Title: Forget Me Not (6/?)
Author: klmeri
Fandom: Star Trek TOS
Pairing: Kirk/Spock/McCoy
Summary: When Jim spends time with his First Officer and CMO, he seems sad. Neither Spock nor McCoy can figure out why.
Previous Parts: 1 | 2 | 3 | 4 | 5
Or read at AO3
I remember during my Academy years, especially in an exam week, how some of my fellow classmates would swear they felt like the universe was against them at every turn. I never took the sentiment seriously, just shook my head and treated it like the exaggeration it was surely meant to be.
Now, sometimes… I wonder if I shouldn’t have scoffed at the notion. How much heartbreak have I seen since the start of the mission? How many people—good, innocent people, family—have I lost over the years to mistakes, to the cruelty of both Mother Nature and human nature, to my own career and my very existence? If it is possible for destiny to be against a man, I think I am that man.
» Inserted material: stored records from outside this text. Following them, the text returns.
-- ==== Sys2Proof/Machine/System.lean ====
section
/-! DEFINITION. The system instructions of class Y (16_scheduling_faults.md R284-R293) and the capability list (01_machine.md R12-R16). -/

namespace Sys2Proof.Machine

/-- A supervisor instruction: in user mode it takes the Privilege trap (R267). -/
def supervised (s : State) (k : Out) : Out := if s.team.trap.sup then k else trapAll s privilege

/-! ### Special registers (R286, R287) -/

/-- SRR (R286). -/
def execSrr (f : Fields) (s : State) : Out :=
  issue (.srr f) s (fun t _ x => finish s (readSpecial s t x.a.toNat x.d.toNat 0) x)

/-- A value that `srw` may write to a register (R287). -/
def srwOk (code : Nat) (v : DWord) : Bool :=
  let w := v.extractLsb' 0 32
  match code with
  | 0x0F => w.toNat < 128
  | 0x10 => w.toNat < 8 && w != 5 && w != 6 && w != 7
  | 0x15 => w = 0 || nfValid w
  | 0x16 => w = 0 || nfValid w
  | 0x17 => w = 0 || nfValid w
  | 0x18 => w = 0 || nfValid w
  | 0x20 => v.extractLsb' 0 2 = 0
  | 0x21 => v.extractLsb' 0 2 = 0
  | _ => true

/-- The register written. -/
def writeSpecial (t : Team) (code : Nat) (v : DWord) : Team :=
  let w := v.extractLsb' 0 32
  match code with
  | 0x0F => { t with rep := w.extractLsb' 0 7 }
  | 0x10 => { t with fmode := w }
  | 0x11 => { t with est := w }
  | 0x15 => { t with nf0 := w }
  | 0x16 => { t with nf1 := w }
  | 0x17 => { t with nf2 := w }
  | 0x18 => { t with nf3 := w }
  | 0x20 => { t with trap := { t.trap with tpc := v, tpcWritten := true } }
  | 0x21 => { t with trap := { t.trap with tvec := v } }
  | _ => t

/-- SRW (R287); in user mode the Privilege trap of a supervisor register comes before the check of the value (log entry 109). -/
def execSrw (f : Fields) (s : State) : Out :=
  issue (.srw f) s (fun t _ x =>
    let code := x.d.toNat
    let v : DWord := if code = 0x20 || code = 0x21 then srcS64 t x.a.toNat (immOf x) else (srcS t x.a.toNat (immOf x)).zeroExtend 64
    let go : Out := if srwOk code v then finish s (writeSpecial t code v) x else trapAll s illegalOperand
    if code = 0x0F || code = 0x20 || code = 0x21 then supervised s go else go)

/-! ### Leaving a handler (R274, R288, R293) -/

/-- Copies of a team that a segment fault paused go on once the fault has been taken and the handler returns (R224). -/
def retryCopies (s : State) (tid : Nat) : State :=
  let t := s.teamAt tid
  if t.pendCopy.isSome then s
  else s.modPart t.partNo (fun p => { p with copyQ := p.copyQ.map (fun o => if o.tid = tid then { o with paused := false } else o) })

/-- TRET (R288). -/
def execTret (s : State) : Out :=
  issue .tret s (fun _ _ _ => supervised s (.next (returnTrap (retryCopies s s.cur) s.cur)))

/-- HALT: the team ends by fault (R293). -/
def execHalt (f : Fields) (s : State) : Out :=
  issue (.halt f) s (fun _ _ _ => supervised s (.next (endTeamBad s s.cur 1)))

/-! ### First-touch mapping (R289) -/

/-- FMAP: the walker's service of a first-touch page, in the memory queue's table of operations; skipped with an empty mask (R289). -/
def execFmap (f : Fields) (s : State) : Out :=
  issue (.fmap f) s (fun t _ x => supervised s (
    if t.mask = 0 then finish s t x
    else
      let m := modOf .y x
      enqueueOp s t x { newOp t (.fmap (srcS64 t x.a.toNat 0).toNat false) 0 with
        dst := if x.d.toNat < 64 then some x.d.toNat else none
        flag := selFlag t m } none))

/-! ### TLB invalidation (R284, R290) -/

/-- Cores of the set that `tlbinv` names. -/
def namedCore (lvl c other : Nat) : Bool :=
  if lvl = 0 then other = c else if lvl = 1 then dieOf other = dieOf c else true

/-- An operation whose accesses are translated and not yet performed. -/
def translatedOp (o : MemOp) : Bool :=
  !o.performed && (match o.kind with
    | .load _ _ _ => true
    | .sload => true
    | .store _ => true
    | .atom _ _ => true
    | .append _ _ _ _ => true
    | .sealPg _ _ => true
    | .smap _ _ _ _ => true
    | _ => false)

/-- A queued transfer of matrix state with its translations. -/
def translatedMat (o : MatOp) : Bool :=
  match o.kind with
  | .save _ _ => true
  | .rest _ _ => true
  | _ => false

/-- An entry that `tlbinv` drops: of the ASID, and, with an address, covering its page. -/
def droppedEntry (s : State) (die asid : Nat) (page : Option Nat) (e : TlbEntry) : Bool :=
  e.asid = asid && (match page with
    | none => true
    | some va =>
      let r := regionOf s die asid va
      e.vpage < pageBase r va + pageSize r && pageBase r va < e.vpage + e.size)

/-- A block's staged writes that rest on translations of a context (R372). -/
def stagedOf (s : State) (asid : Nat) (b : Block) : Bool := b.staged ≠ [] && (s.gridAt b.grid).asid = asid

/-- TLBINV: once no access of the named set still rests on an old translation, the entries go (R284, R290); the store buffers of the named
cores are drained for that. -/
def execTlbinv (f : Fields) (s : State) : Out :=
  issue (.tlbinv f) s (fun t _ x => supervised s (
    let lvl := x.d.toNat
    let asid := (s.gridAt t.grid).asid
    let die := dieOf t.core
    let page := if x.a.toNat = 120 then none else some (srcS64 t x.a.toNat 0).toNat
    let inSet (p : Nat × Team) : Bool := namedCore lvl t.core p.2.core && (s.gridAt p.2.grid).asid = asid
    if s.teams.any (fun p => inSet p && (p.2.memQ.any translatedOp || p.2.matQ.any translatedMat)) ||
      s.blocks.any (fun p => namedCore lvl t.core p.2.core && stagedOf s asid p.2) then .next s
    else match (s.cores.filter (fun p => namedCore lvl t.core p.1 && p.2.sbuf ≠ [])).foldl (fun o p => o.bind (fun s => drainAll s p.1)) (some s) with
    | none => .next s
    | some s =>
      let keep (e : TlbEntry) : Bool := !droppedEntry s die asid page e
      let s := { s with
        cores := s.cores.map (fun p => if namedCore lvl t.core p.1 then (p.1, { p.2 with tlb := p.2.tlb.filter keep }) else p)
        teams := s.teams.map (fun p => if inSet p then (p.1, { p.2 with xlat := p.2.xlat.filter keep }) else p) }
      finish s s.team x))

/-! ### The capability list (R12-R16, R291) -/

/-- Header of a record (R12). -/
def capHeader (id ver len next gen : Nat) : List Byte := leBytes 2 id ++ leBytes 1 ver ++ leBytes 1 len ++ leBytes 2 next ++ leBytes 6 0 ++ leBytes 4 gen

/-- Bytes of a body, padded to a whole record. -/
def capBody (len : Nat) (bs : List Byte) : List Byte := (bs ++ List.replicate (16 * len) 0).take (16 * len - 16)

/-- Enabled cores of a die as a mask. -/
def dieCores (s : State) (d : Nat) : Nat :=
  (List.range Config.coresPerDie).foldl (fun a i => if (s.coreAt (Config.coresPerDie * d + i)).enabled then a + 2 ^ i else a) 0

def enabledCores (s : State) : Nat := (List.range Config.cores).countP (fun c => (s.coreAt c).enabled)

/-- Extents that record 0x0005 lists: present and closing, in ascending base order. -/
def listedExtents (s : State) : List Extent := s.plat.extents.filter (fun e => e.st ≠ .lost)

/-- Records of the list: identifier, length in 16-byte units, units set aside for it, generation, body (R15). -/
def capRecords (s : State) : List (Nat × Nat × Nat × Nat × List Byte) :=
  let p := s.plat
  let es := listedExtents s
  [(1, 2, 2, 0, leBytes 4 Config.encodingHash ++ leBytes 2 Config.steppingId),
   (2, 6, 6, p.genInv, leBytes 1 ((List.range Config.dies).foldl (fun a d => if dieCores s d = 0 then a else a + 2 ^ d) 0) ++ [0] ++
      leBytes 2 (enabledCores s) ++ leBytes 2 (4 * enabledCores s) ++ leBytes 2 0 ++ (List.range Config.dies).flatMap (fun d => leBytes 8 (dieCores s d))),
   (3, 2, 2, 0, leBytes 2 256 ++ leBytes 2 256 ++ [8, 8, 8, 5, 7, 0x0F, 1]),
   (4, 2, 2, 0, leBytes 2 2048 ++ leBytes 2 128 ++ [16, 6, 3, 64] ++ leBytes 2 64),
   (5, 3 + es.length, 3 + Config.maxExtents, p.genExt, leBytes 8 Config.hbmBytes ++ leBytes 8 (768 * 2 ^ 20) ++ leBytes 8 (32 * 2 ^ 40) ++ [8, p.cxlMask] ++
      leBytes 2 es.length ++ leBytes 4 0 ++ es.flatMap (fun e => leBytes 8 e.base ++ leBytes 8 e.len)),
   (6, 2, 2, p.genLink, leBytes 1 12 ++ [0] ++ leBytes 2 p.suinoMask.toNat ++ leBytes 2 p.podId.toNat ++ leBytes 1 p.pkgIndex ++ leBytes 1 p.pkgs),
   (7, 2, 2, 0, leBytes 8 7 ++ leBytes 8 0xFFFFFFFF),
   (8, 4, 4, 0, leBytes 2 2 ++ leBytes 2 3 ++ leBytes 12 0 ++ leBytes 2 1 ++ leBytes 2 1 ++ leBytes 4 0 ++ leBytes 2 2 ++ leBytes 2 1 ++ leBytes 4 0 ++
      leBytes 2 3 ++ leBytes 2 1 ++ [1, 0] ++ leBytes 2 400),
   (9, 2, 2, 0, leBytes 2 8192 ++ leBytes 2 256 ++ [1]),
   (10, 2, 2, 0, [6, 0x3F])]

/-- Lay records out one after another, each in the units set aside for it. -/
def layCaps (off : Nat) : List (Nat × Nat × Nat × Nat × List Byte) → List Byte
  | [] => []
  | (id, len, room, gen, body) :: r =>
    (capHeader id 1 len (if r = [] then 0 else off + 16 * room) gen ++ capBody len body ++ List.replicate (16 * (room - len)) 0) ++ layCaps (off + 16 * room) r

/-- The control page's first 4 KiB: the list from 0x100, zero elsewhere. -/
def capWord (s : State) (off : Nat) : Word :=
  if off < 0x100 then 0 else BitVec.ofNat 32 (leNat (((layCaps 0x100 (capRecords s)).drop (off - 0x100)).take 4))

/-- CAPR (R291). -/
def execCapr (f : Fields) (s : State) : Out :=
  issue (.capr f) s (fun t _ x =>
    let off := (immOf x).toNat
    if off % 4 ≠ 0 || 0x1000 ≤ off then trapAll s illegalOperand
    else finish s (t.setSdst x.d.toNat (capWord s off)) x)

/-! ### Phases (R206, R292) -/

/-- Window lines of a core whose global lines have priority 0. -/
def lowLines (s : State) (c : Nat) : List Nat :=
  ((onCore s c).flatMap (fun p => p.2.windows.flatMap (fun w => w.lines.map (fun q => q.2.pa)))).filter (fun l => linePrio s (dieOf c) l = 0)

/-- A die's phase advances; each of its cores notes the window lines to evict, beside those of earlier advances that it still has to evict (R206). -/
def advancePhase (s : State) (die a : Nat) : State :=
  let s := s.modDie die (fun d => { d with phase := a })
  { s with cores := s.cores.map (fun p => if dieOf p.1 = die then (p.1, { p.2 with evictQ := p.2.evictQ ++ (lowLines s p.1).filter (fun l => !p.2.evictQ.contains l) }) else p) }

/-- PHASE (R292). -/
def execPhase (f : Fields) (s : State) : Out :=
  issue (.phase f) s (fun t _ x =>
    let a := (srcS t x.a.toNat (immOf x)).toNat
    let die := dieOf t.core
    if 254 < a then trapAll s illegalOperand
    else
      let step := (a + 256 - (s.dieAt die).phase) % 256
      finish (if 1 ≤ step && step ≤ 127 then advancePhase s die a else s) t x)

end Sys2Proof.Machine
end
Yet all I can do, as weak as it seems, is continue to survive: to live as little as possible, and simply…
Survive.
Personal Log, James T. Kirk
The more he thinks about it, the more Leonard knows he can’t sit idle while his captain and his friend (his partner, of all things!) suffers under the weight of terrible despair. Spock doesn’t say much in the interim of Leonard’s fidgeting and unhappy pacing around the room so Leonard has to leave the Vulcan behind.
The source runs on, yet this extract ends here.